Background info
On the 23rd of September we experienced a hardware failure in one of our switch stacks, responsible for connectivity between a part of our compute node infrastructure and our storage systems. This resulted in a loss of storage connectivity on a part of our compute node cluster for 3CX bundles.
Normally a redundancy should take over all storage connectivity between our compute node infrastructure and our storage systems, but this failed for a couple of compute nodes.
After arrival of an onsite engineer, we started restoring storage connectivity on the affected compute nodes. After connectivity restored, we immediately started investigation on all affected 3CX instances and began restoring them to full working state.
During restore process, we kept encountering some storage connectivity errors fixing these along the way. Unfortunately this resulted in a large setback of estimated restore time.
Root cause
Due to loss of connectivity between our compute node infrastructure and our storage systems, around 1/7 of our 3CX bundle instances couldn't connect to their disks anymore.

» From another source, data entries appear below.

-- ==== Sys2Proof/Tests/Slice0.lean ====
section
/-! SUPPORT. Tests. Expected values come from the tables of the spec: words are written out from 30_encoding.md Table R45, and
the vectors T<n>, E<n> are those of 95_test_vectors.md. The last part shows, for every statement that has hypotheses,
a concrete state and operands that meet them. -/

namespace Sys2Proof.Tests

open Sys2Proof Sys2Proof.Machine

/-! ### Helpers -/

/-- The reset state with one word at `0x200` and the guest then changed by `f` (95_test_vectors.md, conventions). -/
def boot (w : Word) (f : Guest → Guest) : State :=
  { State.reset.placeWord w with guest := f (State.reset.placeWord w).guest }

/-- The state one engine step leaves meets `p`. -/
def after (w : Word) (f : Guest → Guest) (p : State → Bool) : Bool :=
  match engineStep (boot w f) with
  | .next t    => p t
  | .fault _   => false
  | .refused _ => false

/-- The framebuffer with exactly the listed cells on. -/
def lit (cells : List (Nat × Nat)) : Framebuffer :=
  cells.foldl (fun fb c => fb.toggle c.1 c.2) Framebuffer.blank

/-- The state after `n` commands `step`. -/
def stepsFrom : Nat → State → State
  | 0, s     => s
  | n + 1, s =>
    match step s with
    | .next t    => stepsFrom n t
    | .fault _   => s
    | .refused _ => s

/-- The state a command leaves and its reply meet `p`. -/
def afterCommand (c : Command) (s : State) (p : State → Reply → Bool) : Bool :=
  match runCommand c s with
  | .next (t, r) => p t r
  | .fault _     => false
  | .refused _   => false

/-! ### Well-formedness refuses ill-formed terms (30_encoding.md R43) -/

theorem test_wf_refuses_jp_address_beyond_12_bits : (Instr.jp 0x1000).wf = false := by decide
theorem test_wf_refuses_call_address_beyond_12_bits : (Instr.call 0x1000).wf = false := by decide
theorem test_wf_refuses_ldI_address_beyond_12_bits : (Instr.ldI 0xFFFF).wf = false := by decide
theorem test_wf_refuses_jpV0_address_beyond_12_bits : (Instr.jpV0 0x1000).wf = false := by decide
theorem test_wf_refuses_drw_nibble_beyond_4_bits : (Instr.drw 0 0 16).wf = false := by decide
theorem test_wf_refuses_key_16 : (Command.setKeyState 16 true).wf = false := by decide
theorem test_wf_admits_the_greatest_operands :
    (Instr.jp 0x0FFF).wf = true ∧ (Instr.drw 15 15 15).wf = true ∧ (Command.setKeyState 15 true).wf = true := by decide

/-! ### Decoding: words written out from Table R45, the opcode digits as printed and the operand digits filled in -/

theorem test_decode_cls : decodeWord 0x00E0 = .ok .cls := by decide
theorem test_decode_cls_ignores_x : decodeWord 0x0AE0 = .ok .cls := by decide
theorem test_decode_ret : decodeWord 0x00EE = .ok .ret := by decide
theorem test_decode_jp : decodeWord 0x1ABC = .ok (.jp 0xABC) := by decide
theorem test_decode_call : decodeWord 0x2F01 = .ok (.call 0xF01) := by decide
theorem test_decode_seImm : decodeWord 0x3A42 = .ok (.seImm 0xA 0x42) := by decide
theorem test_decode_sneImm : decodeWord 0x432A = .ok (.sneImm 3 0x2A) := by decide
theorem test_decode_seReg_ignores_nibble : decodeWord 0x5121 = .ok (.seReg 1 2) := by decide
theorem test_decode_ldImm : decodeWord 0x6C7F = .ok (.ldImm 0xC 0x7F) := by decide
theorem test_decode_addImm : decodeWord 0x7F10 = .ok (.addImm 0xF 0x10) := by decide
theorem test_decode_ldReg : decodeWord 0x8120 = .ok (.ldReg 1 2) := by decide
theorem test_decode_orReg : decodeWord 0x8121 = .ok (.orReg 1 2) := by decide
theorem test_decode_andReg : decodeWord 0x8122 = .ok (.andReg 1 2) := by decide
theorem test_decode_xorReg : decodeWord 0x8123 = .ok (.xorReg 1 2) := by decide
theorem test_decode_addReg : decodeWord 0x8F14 = .ok (.addReg 0xF 1) := by decide
theorem test_decode_subReg : decodeWord 0x8015 = .ok (.subReg 0 1) := by decide
theorem test_decode_shr_ignores_y : decodeWord 0x8126 = .ok (.shr 1) := by decide
theorem test_decode_subnReg : decodeWord 0x8AB7 = .ok (.subnReg 0xA 0xB) := by decide
theorem test_decode_shl_ignores_y : decodeWord 0x81FE = .ok (.shl 1) := by decide
theorem test_decode_sneReg_ignores_nibble : decodeWord 0x9AA7 = .ok (.sneReg 0xA 0xA) := by decide
theorem test_decode_ldI : decodeWord 0xA123 = .ok (.ldI 0x123) := by decide
theorem test_decode_jpV0 : decodeWord 0xB300 = .ok (.jpV0 0x300) := by decide
theorem test_decode_rnd : decodeWord 0xC30F = .ok (.rnd 3 0x0F) := by decide
theorem test_decode_drw : decodeWord 0xD345 = .ok (.drw 3 4 5) := by decide
theorem test_decode_skp : decodeWord 0xE29E = .ok (.skp 2) := by decide
theorem test_decode_sknp : decodeWord 0xE2A1 = .ok (.sknp 2) := by decide
theorem test_decode_ldVxDT : decodeWord 0xF307 = .ok (.ldVxDT 3) := by decide
theorem test_decode_ldVxK : decodeWord 0xF50A = .ok (.ldVxK 5) := by decide
theorem test_decode_ldDTVx : decodeWord 0xF315 = .ok (.ldDTVx 3) := by decide
theorem test_decode_ldSTVx : decodeWord 0xF318 = .ok (.ldSTVx 3) := by decide
theorem test_decode_addI : decodeWord 0xF11E = .ok (.addI 1) := by decide
theorem test_decode_ldF : decodeWord 0xF029 = .ok (.ldF 0) := by decide
theorem test_decode_ldB : decodeWord 0xF033 = .ok (.ldB 0) := by decide
theorem test_decode_storeRegs : decodeWord 0xF355 = .ok (.storeRegs 3) := by decide
theorem test_decode_loadRegs : decodeWord 0xF265 = .ok (.loadRegs 2) := by decide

This triggered a fail-safe mechanism, on those 3CX instances, and we had to take individual action on each 3CX instance to resolve this.
Action plan
Investigations have completed and the remaining devices in the switch stack are 100% operational. All affected compute nodes have been investigated and tested on second path take over.
We are now in the process of reviewing the storage connectivity infrastructure and implementing changes to enhance reliability and further strengthen our redundancy.